In the records below, find the line that contains "on (R89). -/" and the line that contains "List.replicate n .step", then retype exactly those two lines and every line between them.

[Stored items]

++++++

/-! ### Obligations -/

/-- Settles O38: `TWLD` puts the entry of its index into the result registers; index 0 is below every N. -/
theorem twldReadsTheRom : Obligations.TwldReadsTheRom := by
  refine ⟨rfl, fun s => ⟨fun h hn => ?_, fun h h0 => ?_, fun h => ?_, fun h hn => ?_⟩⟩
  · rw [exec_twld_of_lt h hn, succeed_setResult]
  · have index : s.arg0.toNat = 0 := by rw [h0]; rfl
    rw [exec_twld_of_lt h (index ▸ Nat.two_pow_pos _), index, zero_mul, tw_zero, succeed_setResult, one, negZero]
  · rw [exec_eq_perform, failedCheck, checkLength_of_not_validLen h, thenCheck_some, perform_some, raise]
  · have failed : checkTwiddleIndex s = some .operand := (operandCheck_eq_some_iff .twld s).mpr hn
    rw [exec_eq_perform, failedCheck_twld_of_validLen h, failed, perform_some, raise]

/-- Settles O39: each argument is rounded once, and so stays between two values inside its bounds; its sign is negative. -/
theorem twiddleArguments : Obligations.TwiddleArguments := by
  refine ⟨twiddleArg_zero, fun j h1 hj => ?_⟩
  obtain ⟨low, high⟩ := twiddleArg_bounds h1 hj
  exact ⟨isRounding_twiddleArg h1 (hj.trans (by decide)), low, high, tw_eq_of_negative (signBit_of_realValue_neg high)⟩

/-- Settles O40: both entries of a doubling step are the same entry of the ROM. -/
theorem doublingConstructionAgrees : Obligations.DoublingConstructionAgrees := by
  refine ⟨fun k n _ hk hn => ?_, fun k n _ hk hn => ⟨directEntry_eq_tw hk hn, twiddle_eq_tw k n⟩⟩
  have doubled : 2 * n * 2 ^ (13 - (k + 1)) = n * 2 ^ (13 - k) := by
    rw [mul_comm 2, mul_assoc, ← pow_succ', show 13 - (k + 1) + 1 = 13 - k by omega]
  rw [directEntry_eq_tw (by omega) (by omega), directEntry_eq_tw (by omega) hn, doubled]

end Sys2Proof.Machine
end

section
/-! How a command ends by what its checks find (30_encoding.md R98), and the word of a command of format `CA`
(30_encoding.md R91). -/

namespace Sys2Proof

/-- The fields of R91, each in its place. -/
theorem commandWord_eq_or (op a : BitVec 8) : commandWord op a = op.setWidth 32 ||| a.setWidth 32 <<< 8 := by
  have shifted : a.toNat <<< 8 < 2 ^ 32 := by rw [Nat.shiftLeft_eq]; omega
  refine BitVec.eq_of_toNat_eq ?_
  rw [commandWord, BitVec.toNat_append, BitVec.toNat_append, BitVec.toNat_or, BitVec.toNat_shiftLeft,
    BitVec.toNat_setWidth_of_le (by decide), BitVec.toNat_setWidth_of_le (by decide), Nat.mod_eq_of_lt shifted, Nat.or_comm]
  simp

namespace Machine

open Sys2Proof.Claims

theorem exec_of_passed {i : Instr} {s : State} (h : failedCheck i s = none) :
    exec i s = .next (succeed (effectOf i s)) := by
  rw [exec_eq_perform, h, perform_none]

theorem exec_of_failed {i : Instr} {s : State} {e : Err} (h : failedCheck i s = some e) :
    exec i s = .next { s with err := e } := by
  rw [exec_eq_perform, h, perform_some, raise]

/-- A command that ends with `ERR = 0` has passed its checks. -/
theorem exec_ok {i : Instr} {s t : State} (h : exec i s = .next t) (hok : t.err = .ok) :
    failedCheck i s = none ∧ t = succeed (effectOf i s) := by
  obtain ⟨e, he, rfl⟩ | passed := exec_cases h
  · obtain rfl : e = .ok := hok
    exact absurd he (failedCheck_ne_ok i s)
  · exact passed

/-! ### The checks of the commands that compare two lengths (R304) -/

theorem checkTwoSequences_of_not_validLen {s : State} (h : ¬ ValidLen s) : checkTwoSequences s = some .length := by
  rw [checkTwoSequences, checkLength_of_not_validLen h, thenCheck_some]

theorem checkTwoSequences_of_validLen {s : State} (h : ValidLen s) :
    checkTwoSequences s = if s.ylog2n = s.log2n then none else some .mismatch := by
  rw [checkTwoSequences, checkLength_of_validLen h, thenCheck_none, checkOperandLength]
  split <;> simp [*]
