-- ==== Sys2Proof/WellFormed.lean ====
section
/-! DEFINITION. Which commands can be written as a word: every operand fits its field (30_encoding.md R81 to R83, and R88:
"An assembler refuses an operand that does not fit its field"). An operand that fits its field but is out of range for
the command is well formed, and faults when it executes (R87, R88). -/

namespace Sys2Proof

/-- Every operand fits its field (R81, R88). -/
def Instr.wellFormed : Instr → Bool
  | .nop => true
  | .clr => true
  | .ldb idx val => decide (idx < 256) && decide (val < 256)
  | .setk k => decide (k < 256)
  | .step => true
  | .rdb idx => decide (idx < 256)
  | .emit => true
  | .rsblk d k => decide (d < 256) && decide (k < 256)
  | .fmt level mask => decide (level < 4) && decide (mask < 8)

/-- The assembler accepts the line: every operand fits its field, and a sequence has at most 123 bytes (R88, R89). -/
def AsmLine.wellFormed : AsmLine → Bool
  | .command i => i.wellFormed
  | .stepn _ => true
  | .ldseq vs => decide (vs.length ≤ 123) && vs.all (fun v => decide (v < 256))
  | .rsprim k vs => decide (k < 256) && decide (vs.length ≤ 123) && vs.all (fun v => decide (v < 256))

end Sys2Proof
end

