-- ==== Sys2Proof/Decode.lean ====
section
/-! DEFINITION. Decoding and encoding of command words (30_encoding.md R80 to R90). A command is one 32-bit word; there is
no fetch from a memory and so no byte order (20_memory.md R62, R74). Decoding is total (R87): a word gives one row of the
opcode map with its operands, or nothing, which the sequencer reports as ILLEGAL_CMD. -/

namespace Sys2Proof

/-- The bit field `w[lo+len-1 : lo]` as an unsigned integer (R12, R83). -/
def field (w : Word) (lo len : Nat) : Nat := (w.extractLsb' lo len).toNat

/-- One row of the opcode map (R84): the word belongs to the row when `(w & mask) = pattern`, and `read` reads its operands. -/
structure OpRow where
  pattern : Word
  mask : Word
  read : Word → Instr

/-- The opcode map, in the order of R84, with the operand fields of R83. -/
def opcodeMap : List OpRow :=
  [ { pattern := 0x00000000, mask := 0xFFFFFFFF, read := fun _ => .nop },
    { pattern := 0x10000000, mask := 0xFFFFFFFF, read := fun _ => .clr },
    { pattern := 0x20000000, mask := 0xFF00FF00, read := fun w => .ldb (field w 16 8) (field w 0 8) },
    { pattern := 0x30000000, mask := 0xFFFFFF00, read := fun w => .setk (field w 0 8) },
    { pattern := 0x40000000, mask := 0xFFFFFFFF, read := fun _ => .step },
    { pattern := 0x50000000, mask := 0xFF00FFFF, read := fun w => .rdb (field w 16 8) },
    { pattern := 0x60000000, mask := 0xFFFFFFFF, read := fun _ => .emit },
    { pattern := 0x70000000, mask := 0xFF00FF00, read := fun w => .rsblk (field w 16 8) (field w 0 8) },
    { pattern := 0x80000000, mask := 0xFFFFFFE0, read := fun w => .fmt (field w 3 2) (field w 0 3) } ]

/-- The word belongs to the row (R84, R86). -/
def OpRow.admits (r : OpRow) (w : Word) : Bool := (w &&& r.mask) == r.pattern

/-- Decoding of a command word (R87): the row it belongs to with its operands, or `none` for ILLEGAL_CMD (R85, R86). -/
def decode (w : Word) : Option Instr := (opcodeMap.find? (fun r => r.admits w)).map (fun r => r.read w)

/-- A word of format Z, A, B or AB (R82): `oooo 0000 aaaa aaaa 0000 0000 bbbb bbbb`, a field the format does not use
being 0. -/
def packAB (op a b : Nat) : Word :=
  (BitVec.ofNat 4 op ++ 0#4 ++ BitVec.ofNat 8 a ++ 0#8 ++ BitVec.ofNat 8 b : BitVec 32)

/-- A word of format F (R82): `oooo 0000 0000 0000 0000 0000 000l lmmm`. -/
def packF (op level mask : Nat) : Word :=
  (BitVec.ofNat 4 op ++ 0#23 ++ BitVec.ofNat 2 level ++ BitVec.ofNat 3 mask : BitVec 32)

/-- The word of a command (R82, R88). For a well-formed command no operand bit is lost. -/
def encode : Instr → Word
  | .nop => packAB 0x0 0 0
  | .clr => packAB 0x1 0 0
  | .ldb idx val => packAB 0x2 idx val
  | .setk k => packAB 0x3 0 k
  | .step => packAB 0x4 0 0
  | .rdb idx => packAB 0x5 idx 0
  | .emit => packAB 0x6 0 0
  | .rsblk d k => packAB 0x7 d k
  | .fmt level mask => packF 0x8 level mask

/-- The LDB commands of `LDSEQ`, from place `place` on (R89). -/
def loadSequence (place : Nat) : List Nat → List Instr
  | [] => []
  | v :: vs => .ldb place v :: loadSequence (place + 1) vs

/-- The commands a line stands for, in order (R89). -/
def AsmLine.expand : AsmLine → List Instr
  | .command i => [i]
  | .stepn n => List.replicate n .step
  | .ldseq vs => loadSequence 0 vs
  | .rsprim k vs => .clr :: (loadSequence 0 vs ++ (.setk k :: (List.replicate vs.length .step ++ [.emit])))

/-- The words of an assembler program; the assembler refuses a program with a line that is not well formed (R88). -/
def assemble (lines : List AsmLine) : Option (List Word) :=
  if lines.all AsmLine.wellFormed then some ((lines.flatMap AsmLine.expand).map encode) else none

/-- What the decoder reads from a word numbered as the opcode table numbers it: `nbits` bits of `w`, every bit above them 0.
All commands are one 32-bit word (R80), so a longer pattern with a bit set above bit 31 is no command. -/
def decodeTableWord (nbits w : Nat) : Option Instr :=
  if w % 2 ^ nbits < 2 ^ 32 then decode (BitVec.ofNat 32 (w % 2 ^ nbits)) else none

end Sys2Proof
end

++++++

= Reply =
/-- The LDB commands of `LDSEQ`, from place `place` on (R89). -/
def loadSequence (place : Nat) : List Nat → List Instr
  | [] => []
  | v :: vs => .ldb place v :: loadSequence (place + 1) vs

/-- The commands a line stands for, in order (R89). -/
def AsmLine.expand : AsmLine → List Instr
  | .command i => [i]
  | .stepn n => List.replicate n .step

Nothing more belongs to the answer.